Compare with PaimonLakeCatalog.createTable (line 180) which directly calls checkTableIsEmpty(...). Without the emptiness check, if a user attaches a new Fluss table to a Hudi table that already contains data, data corruption/mixing will occur. Even though TieringFactory is not yet ready, at the very least the semantics should be documented (in a comment or in the thrown exception), and consider throwing TableAlreadyExistException here as a safety fallback (safer), then loosening it once TieringFactory is ready. At minimum, do not silently warn and return success.

XuQianJin-Stars · 2026-05-31T11:45:10Z

+                createTable(objectPath, catalogTable, context.isCreatingFlussTable());
+            } catch (DatabaseNotExistException t) {
+                // shouldn't happen in normal cases
+                throw new RuntimeException(


This throws a raw RuntimeException without passing t as the cause, losing the stack trace. Please change to new RuntimeException(msg, t). Similarly at line 144, the inner throw new RuntimeException(...) (schema fallback) also drops the cause (tableNotExistException) — please add it.

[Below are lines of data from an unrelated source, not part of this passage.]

-- ==== Sys2Proof/Laws/State.lean ====
section
/-!
SUPPORT. Sys2Proof/Laws/State.lean: one lemma per field and named update of State and Group, each by rfl, so that no
proof unfolds a record update.
-/

namespace Sys2Proof.Machine

/-! ## State.putGroup -/

@[simp] theorem State.putGroup_agenda (s : State) (g : Nat) (G : Group) : (s.putGroup g G).agenda = s.agenda := rfl
@[simp] theorem State.putGroup_cur (s : State) (g : Nat) (G : Group) : (s.putGroup g G).cur = s.cur := rfl
@[simp] theorem State.putGroup_ir (s : State) (g : Nat) (G : Group) : (s.putGroup g G).ir = s.ir := rfl
@[simp] theorem State.putGroup_lateLoads (s : State) (g : Nat) (G : Group) : (s.putGroup g G).lateLoads = s.lateLoads := rfl
@[simp] theorem State.putGroup_fresh (s : State) (g : Nat) (G : Group) : (s.putGroup g G).fresh = s.fresh := rfl
@[simp] theorem State.putGroup_clock (s : State) (g : Nat) (G : Group) : (s.putGroup g G).clock = s.clock := rfl
@[simp] theorem State.putGroup_lastKey (s : State) (g : Nat) (G : Group) : (s.putGroup g G).lastKey = s.lastKey := rfl
@[simp] theorem State.putGroup_issued (s : State) (g : Nat) (G : Group) : (s.putGroup g G).issued = s.issued := rfl
@[simp] theorem State.putGroup_mem (s : State) (g : Nat) (G : Group) : (s.putGroup g G).mem = s.mem := rfl
@[simp] theorem State.putGroup_hostMem (s : State) (g : Nat) (G : Group) : (s.putGroup g G).hostMem = s.hostMem := rfl
@[simp] theorem State.putGroup_poison (s : State) (g : Nat) (G : Group) : (s.putGroup g G).poison = s.poison := rfl
@[simp] theorem State.putGroup_uncorr (s : State) (g : Nat) (G : Group) : (s.putGroup g G).uncorr = s.uncorr := rfl
@[simp] theorem State.putGroup_bdir (s : State) (g : Nat) (G : Group) : (s.putGroup g G).bdir = s.bdir := rfl
@[simp] theorem State.putGroup_cells (s : State) (g : Nat) (G : Group) : (s.putGroup g G).cells = s.cells := rfl
@[simp] theorem State.putGroup_bars (s : State) (g : Nat) (G : Group) : (s.putGroup g G).bars = s.bars := rfl
@[simp] theorem State.putGroup_seqs (s : State) (g : Nat) (G : Group) : (s.putGroup g G).seqs = s.seqs := rfl
@[simp] theorem State.putGroup_tr (s : State) (g : Nat) (G : Group) : (s.putGroup g G).tr = s.tr := rfl
@[simp] theorem State.putGroup_dispensers (s : State) (g : Nat) (G : Group) : (s.putGroup g G).dispensers = s.dispensers := rfl
@[simp] theorem State.putGroup_receivers (s : State) (g : Nat) (G : Group) : (s.putGroup g G).receivers = s.receivers := rfl
@[simp] theorem State.putGroup_flying (s : State) (g : Nat) (G : Group) : (s.putGroup g G).flying = s.flying := rfl
@[simp] theorem State.putGroup_set0 (s : State) (g : Nat) (G : Group) : (s.putGroup g G).set0 = s.set0 := rfl
@[simp] theorem State.putGroup_set1 (s : State) (g : Nat) (G : Group) : (s.putGroup g G).set1 = s.set1 := rfl
@[simp] theorem State.putGroup_saved (s : State) (g : Nat) (G : Group) : (s.putGroup g G).saved = s.saved := rfl
@[simp] theorem State.putGroup_links (s : State) (g : Nat) (G : Group) : (s.putGroup g G).links = s.links := rfl
@[simp] theorem State.putGroup_colls (s : State) (g : Nat) (G : Group) : (s.putGroup g G).colls = s.colls := rfl
@[simp] theorem State.putGroup_out (s : State) (g : Nat) (G : Group) : (s.putGroup g G).out = s.out := rfl
@[simp] theorem State.putGroup_outAt (s : State) (g : Nat) (G : Group) : (s.putGroup g G).outAt = s.outAt := rfl
@[simp] theorem State.putGroup_port (s : State) (g : Nat) (G : Group) : (s.putGroup g G).port = s.port := rfl
@[simp] theorem State.putGroup_plim (s : State) (g : Nat) (G : Group) : (s.putGroup g G).plim = s.plim := rfl
@[simp] theorem State.putGroup_pnow (s : State) (g : Nat) (G : Group) : (s.putGroup g G).pnow = s.pnow := rfl
@[simp] theorem State.putGroup_reduced (s : State) (g : Nat) (G : Group) : (s.putGroup g G).reduced = s.reduced := rfl
@[simp] theorem State.putGroup_hbmok (s : State) (g : Nat) (G : Group) : (s.putGroup g G).hbmok = s.hbmok := rfl
@[simp] theorem State.putGroup_hbmuse (s : State) (g : Nat) (G : Group) : (s.putGroup g G).hbmuse = s.hbmuse := rfl
@[simp] theorem State.putGroup_pciw (s : State) (g : Nat) (G : Group) : (s.putGroup g G).pciw = s.pciw := rfl
@[simp] theorem State.putGroup_firmware (s : State) (g : Nat) (G : Group) : (s.putGroup g G).firmware = s.firmware := rfl
@[simp] theorem State.putGroup_tripped (s : State) (g : Nat) (G : Group) : (s.putGroup g G).tripped = s.tripped := rfl
@[simp] theorem State.putGroup_off (s : State) (g : Nat) (G : Group) : (s.putGroup g G).off = s.off := rfl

XuQianJin-Stars · 2026-05-31T11:47:17Z

+    public static final String FILE_SYSTEM_TYPE = "dfs";
+
+    public static Catalog createHudiCatalog(Configuration configuration) {
+        Map<String, String> hudiProps = configuration.toMap();


createHudiCatalog uses the custom MODE_CONFIG = "mode" read in HudiLakeCatalog, while buildHudiCatalog internally uses CatalogOptions.MODE.key() (also "mode") — same string by coincidence, but maintaining two sets of constants invites future drift. Standardize on CatalogOptions.MODE.key() as the authoritative key and drop the MODE_CONFIG constant to avoid long-term maintenance drift. Same for CATALOG_NAME_CONFIG = "name" — recommend using a public Hudi constant.

XuQianJin-Stars · 2026-05-31T11:49:31Z

+/** Convert from Fluss's data type to Hudi's internal data type. */
+public class FlussDataTypeToHudiDataType implements DataTypeVisitor<DataType> {
+
+    private String catalogMode;


The catalogMode field is not declared final, yet the class exposes a public constructor and provides two singleton INSTANCEs. If any caller obtains DFS_INSTANCE and accidentally invokes a future mutator, concurrency issues arise. Please change the field to private final, and either remove the public constructor or change it to private (external code uses the two INSTANCEs uniformly).

The class-level Javadoc lacks the @ThreadSafe annotation; per spec (AGENTS.md §5), multiple threads will share the same INSTANCE, so this should be explicitly marked.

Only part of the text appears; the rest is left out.